▶ _What is expected_: Count every line below that contains "responses", then give that count and nothing else.

[Collected data]
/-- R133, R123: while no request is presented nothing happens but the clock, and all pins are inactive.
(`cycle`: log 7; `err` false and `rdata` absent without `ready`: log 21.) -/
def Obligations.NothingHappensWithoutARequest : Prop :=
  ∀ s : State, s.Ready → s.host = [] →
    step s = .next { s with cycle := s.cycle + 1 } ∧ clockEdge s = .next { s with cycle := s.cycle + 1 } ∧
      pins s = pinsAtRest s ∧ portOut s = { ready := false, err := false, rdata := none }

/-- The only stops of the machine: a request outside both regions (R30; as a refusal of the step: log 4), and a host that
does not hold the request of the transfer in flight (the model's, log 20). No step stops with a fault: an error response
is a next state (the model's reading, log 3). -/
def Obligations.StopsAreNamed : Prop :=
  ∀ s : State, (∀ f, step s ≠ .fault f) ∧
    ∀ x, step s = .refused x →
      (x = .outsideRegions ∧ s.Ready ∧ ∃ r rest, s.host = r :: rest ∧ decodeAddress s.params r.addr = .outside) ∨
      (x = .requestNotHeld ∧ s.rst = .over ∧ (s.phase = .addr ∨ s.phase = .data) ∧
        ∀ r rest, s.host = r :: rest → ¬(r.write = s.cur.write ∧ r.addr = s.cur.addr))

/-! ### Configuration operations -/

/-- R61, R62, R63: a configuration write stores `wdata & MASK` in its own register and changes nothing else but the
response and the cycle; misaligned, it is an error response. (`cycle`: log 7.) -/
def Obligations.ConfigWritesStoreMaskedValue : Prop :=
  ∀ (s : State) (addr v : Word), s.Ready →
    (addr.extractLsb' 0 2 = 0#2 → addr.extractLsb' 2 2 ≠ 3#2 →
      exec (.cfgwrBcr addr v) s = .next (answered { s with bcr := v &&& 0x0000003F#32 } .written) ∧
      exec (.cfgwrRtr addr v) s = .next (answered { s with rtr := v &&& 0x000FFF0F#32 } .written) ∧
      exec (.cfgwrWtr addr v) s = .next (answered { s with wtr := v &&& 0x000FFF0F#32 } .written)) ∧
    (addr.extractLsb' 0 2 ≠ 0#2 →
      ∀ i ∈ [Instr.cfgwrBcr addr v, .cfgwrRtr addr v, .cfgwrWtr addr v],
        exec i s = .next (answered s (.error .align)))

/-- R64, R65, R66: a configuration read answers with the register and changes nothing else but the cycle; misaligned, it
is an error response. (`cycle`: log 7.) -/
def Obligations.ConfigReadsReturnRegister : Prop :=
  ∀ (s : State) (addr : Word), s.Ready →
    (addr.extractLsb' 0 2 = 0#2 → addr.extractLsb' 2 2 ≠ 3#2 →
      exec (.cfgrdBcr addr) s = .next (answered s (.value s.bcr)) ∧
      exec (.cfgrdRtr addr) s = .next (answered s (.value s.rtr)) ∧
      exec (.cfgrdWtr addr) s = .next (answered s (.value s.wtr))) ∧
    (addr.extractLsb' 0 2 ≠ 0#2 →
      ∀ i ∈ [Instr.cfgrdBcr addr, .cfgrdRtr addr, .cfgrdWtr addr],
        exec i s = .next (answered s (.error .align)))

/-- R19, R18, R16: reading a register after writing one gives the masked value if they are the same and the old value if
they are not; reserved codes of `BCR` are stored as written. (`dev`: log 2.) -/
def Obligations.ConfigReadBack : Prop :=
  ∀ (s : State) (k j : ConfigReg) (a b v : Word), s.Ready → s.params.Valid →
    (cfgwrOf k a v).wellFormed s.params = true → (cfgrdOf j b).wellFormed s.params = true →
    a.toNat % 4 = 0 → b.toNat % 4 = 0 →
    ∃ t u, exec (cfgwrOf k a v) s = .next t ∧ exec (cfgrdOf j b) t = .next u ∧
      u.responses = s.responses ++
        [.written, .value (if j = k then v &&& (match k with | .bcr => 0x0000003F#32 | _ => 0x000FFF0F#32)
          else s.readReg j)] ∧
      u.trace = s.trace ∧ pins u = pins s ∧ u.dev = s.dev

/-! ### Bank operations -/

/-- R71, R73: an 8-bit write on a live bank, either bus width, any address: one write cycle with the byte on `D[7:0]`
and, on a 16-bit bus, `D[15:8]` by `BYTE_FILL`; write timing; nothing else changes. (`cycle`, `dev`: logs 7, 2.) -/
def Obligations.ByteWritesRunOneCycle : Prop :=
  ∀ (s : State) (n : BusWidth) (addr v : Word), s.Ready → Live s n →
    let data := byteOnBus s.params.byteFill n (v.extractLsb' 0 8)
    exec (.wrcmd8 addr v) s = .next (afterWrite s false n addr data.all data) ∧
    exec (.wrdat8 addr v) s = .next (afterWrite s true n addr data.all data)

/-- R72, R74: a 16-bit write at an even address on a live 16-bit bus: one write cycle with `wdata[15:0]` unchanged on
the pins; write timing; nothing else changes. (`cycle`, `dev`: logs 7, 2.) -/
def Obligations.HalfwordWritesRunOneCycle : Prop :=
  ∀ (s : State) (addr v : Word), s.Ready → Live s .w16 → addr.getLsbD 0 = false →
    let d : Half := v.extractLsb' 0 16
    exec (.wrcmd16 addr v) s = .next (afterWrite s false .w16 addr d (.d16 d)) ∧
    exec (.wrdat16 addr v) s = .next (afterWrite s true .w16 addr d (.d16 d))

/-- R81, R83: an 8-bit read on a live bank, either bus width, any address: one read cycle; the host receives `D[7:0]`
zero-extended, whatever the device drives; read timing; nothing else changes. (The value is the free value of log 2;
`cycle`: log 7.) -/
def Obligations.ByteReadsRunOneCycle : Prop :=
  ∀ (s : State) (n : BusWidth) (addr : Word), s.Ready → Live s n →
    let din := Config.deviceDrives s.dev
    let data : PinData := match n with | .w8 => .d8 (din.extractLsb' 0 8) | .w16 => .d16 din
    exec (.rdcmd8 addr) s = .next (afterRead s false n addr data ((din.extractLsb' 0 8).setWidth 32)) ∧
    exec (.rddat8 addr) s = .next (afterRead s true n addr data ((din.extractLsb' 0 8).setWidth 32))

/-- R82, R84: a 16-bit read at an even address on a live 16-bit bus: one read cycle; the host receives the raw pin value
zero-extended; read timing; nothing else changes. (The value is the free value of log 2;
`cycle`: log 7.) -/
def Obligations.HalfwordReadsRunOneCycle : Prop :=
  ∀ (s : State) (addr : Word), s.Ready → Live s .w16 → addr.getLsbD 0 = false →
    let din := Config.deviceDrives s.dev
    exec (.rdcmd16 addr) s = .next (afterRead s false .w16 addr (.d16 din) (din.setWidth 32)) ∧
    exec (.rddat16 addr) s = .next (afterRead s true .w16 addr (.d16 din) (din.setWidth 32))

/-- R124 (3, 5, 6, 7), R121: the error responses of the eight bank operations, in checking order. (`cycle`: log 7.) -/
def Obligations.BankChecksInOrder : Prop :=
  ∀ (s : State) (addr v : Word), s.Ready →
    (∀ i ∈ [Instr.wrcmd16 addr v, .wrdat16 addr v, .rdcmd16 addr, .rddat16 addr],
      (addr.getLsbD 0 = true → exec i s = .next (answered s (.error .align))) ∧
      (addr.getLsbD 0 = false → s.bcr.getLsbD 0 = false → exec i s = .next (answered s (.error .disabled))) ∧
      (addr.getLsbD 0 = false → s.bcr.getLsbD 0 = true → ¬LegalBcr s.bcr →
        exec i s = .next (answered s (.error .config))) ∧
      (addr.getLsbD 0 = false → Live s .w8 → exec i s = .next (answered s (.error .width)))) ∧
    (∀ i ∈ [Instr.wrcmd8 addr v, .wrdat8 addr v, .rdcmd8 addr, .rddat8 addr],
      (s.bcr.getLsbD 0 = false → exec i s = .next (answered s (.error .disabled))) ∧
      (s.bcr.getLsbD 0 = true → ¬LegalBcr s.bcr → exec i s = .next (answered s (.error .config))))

--

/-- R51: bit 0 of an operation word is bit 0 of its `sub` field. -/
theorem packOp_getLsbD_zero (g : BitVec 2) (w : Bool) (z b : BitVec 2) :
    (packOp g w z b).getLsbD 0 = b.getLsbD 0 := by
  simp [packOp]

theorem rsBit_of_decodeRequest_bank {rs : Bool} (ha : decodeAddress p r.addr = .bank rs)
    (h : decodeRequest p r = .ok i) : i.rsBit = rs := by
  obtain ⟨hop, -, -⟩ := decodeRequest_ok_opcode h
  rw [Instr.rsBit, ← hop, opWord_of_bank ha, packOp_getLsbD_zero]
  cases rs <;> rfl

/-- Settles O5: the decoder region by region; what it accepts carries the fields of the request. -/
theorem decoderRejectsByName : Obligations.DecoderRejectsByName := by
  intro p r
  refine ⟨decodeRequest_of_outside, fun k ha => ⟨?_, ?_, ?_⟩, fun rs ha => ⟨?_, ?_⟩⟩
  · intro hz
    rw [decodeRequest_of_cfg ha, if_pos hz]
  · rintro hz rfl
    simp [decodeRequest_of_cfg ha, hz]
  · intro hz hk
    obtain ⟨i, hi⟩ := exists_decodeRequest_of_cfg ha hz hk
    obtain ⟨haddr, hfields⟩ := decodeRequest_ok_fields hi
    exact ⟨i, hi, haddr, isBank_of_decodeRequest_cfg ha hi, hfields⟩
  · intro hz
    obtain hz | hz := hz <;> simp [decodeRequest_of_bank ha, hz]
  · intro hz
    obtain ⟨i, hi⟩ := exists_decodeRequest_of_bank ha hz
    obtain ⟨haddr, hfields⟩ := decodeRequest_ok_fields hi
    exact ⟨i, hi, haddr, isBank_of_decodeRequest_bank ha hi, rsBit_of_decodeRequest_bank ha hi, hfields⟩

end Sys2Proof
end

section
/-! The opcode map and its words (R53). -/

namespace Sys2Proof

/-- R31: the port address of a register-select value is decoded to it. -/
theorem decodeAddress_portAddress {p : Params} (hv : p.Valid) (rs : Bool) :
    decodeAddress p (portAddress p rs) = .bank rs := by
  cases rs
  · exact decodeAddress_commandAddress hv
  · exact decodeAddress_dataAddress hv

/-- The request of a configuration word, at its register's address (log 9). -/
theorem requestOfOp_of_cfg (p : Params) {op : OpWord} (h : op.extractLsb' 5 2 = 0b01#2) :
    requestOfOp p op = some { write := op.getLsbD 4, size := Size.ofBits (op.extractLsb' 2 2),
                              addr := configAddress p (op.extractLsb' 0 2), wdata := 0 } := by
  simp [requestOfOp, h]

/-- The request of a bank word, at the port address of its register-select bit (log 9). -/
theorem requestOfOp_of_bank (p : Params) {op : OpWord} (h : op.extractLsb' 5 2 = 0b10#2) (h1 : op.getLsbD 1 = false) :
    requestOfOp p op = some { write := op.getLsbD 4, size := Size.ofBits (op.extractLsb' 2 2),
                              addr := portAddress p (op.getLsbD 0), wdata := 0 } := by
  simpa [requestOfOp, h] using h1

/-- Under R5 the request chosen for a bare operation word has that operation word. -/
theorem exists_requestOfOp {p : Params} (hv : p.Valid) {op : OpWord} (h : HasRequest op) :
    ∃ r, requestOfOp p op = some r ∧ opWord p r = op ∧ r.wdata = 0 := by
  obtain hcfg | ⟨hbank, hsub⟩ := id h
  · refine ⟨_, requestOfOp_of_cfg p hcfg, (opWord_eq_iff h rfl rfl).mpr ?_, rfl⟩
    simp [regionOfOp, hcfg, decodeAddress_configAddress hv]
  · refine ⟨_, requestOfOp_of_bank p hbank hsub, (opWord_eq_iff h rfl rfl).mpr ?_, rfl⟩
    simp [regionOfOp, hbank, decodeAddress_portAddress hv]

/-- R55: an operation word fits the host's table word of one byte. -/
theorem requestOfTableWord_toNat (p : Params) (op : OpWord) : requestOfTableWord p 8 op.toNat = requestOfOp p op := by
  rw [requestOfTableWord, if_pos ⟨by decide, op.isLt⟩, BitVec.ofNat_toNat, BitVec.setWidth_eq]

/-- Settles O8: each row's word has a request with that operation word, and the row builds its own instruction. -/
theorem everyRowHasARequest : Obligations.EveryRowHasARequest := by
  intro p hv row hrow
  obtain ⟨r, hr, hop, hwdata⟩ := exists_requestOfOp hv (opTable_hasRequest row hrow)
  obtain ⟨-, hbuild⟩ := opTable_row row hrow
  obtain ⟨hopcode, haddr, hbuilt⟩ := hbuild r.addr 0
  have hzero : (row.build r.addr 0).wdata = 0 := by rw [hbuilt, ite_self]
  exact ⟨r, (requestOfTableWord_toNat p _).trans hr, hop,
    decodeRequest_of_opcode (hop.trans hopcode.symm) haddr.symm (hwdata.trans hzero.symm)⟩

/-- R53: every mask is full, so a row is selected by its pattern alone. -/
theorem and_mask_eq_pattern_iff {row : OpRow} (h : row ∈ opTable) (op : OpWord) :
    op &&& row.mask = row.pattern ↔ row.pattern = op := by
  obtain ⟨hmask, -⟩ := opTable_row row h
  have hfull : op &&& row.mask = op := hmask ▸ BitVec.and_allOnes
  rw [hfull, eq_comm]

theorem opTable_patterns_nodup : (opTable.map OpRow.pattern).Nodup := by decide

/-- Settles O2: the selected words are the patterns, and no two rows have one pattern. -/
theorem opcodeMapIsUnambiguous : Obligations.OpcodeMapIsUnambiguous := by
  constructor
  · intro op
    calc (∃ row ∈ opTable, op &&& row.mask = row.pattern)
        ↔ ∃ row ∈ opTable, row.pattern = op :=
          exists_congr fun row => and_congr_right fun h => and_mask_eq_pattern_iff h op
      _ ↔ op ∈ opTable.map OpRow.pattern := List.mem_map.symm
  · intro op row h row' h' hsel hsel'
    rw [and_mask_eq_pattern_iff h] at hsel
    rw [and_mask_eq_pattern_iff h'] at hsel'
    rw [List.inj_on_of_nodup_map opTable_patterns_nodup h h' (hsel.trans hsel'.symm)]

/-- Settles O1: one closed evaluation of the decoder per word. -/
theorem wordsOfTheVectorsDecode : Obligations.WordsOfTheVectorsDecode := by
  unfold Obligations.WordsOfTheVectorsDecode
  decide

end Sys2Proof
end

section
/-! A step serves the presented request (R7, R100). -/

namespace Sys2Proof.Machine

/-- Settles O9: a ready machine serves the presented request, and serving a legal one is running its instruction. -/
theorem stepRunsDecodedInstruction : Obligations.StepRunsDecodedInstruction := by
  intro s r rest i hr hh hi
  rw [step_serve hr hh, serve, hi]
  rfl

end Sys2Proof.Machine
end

▶ _Task answer_: 2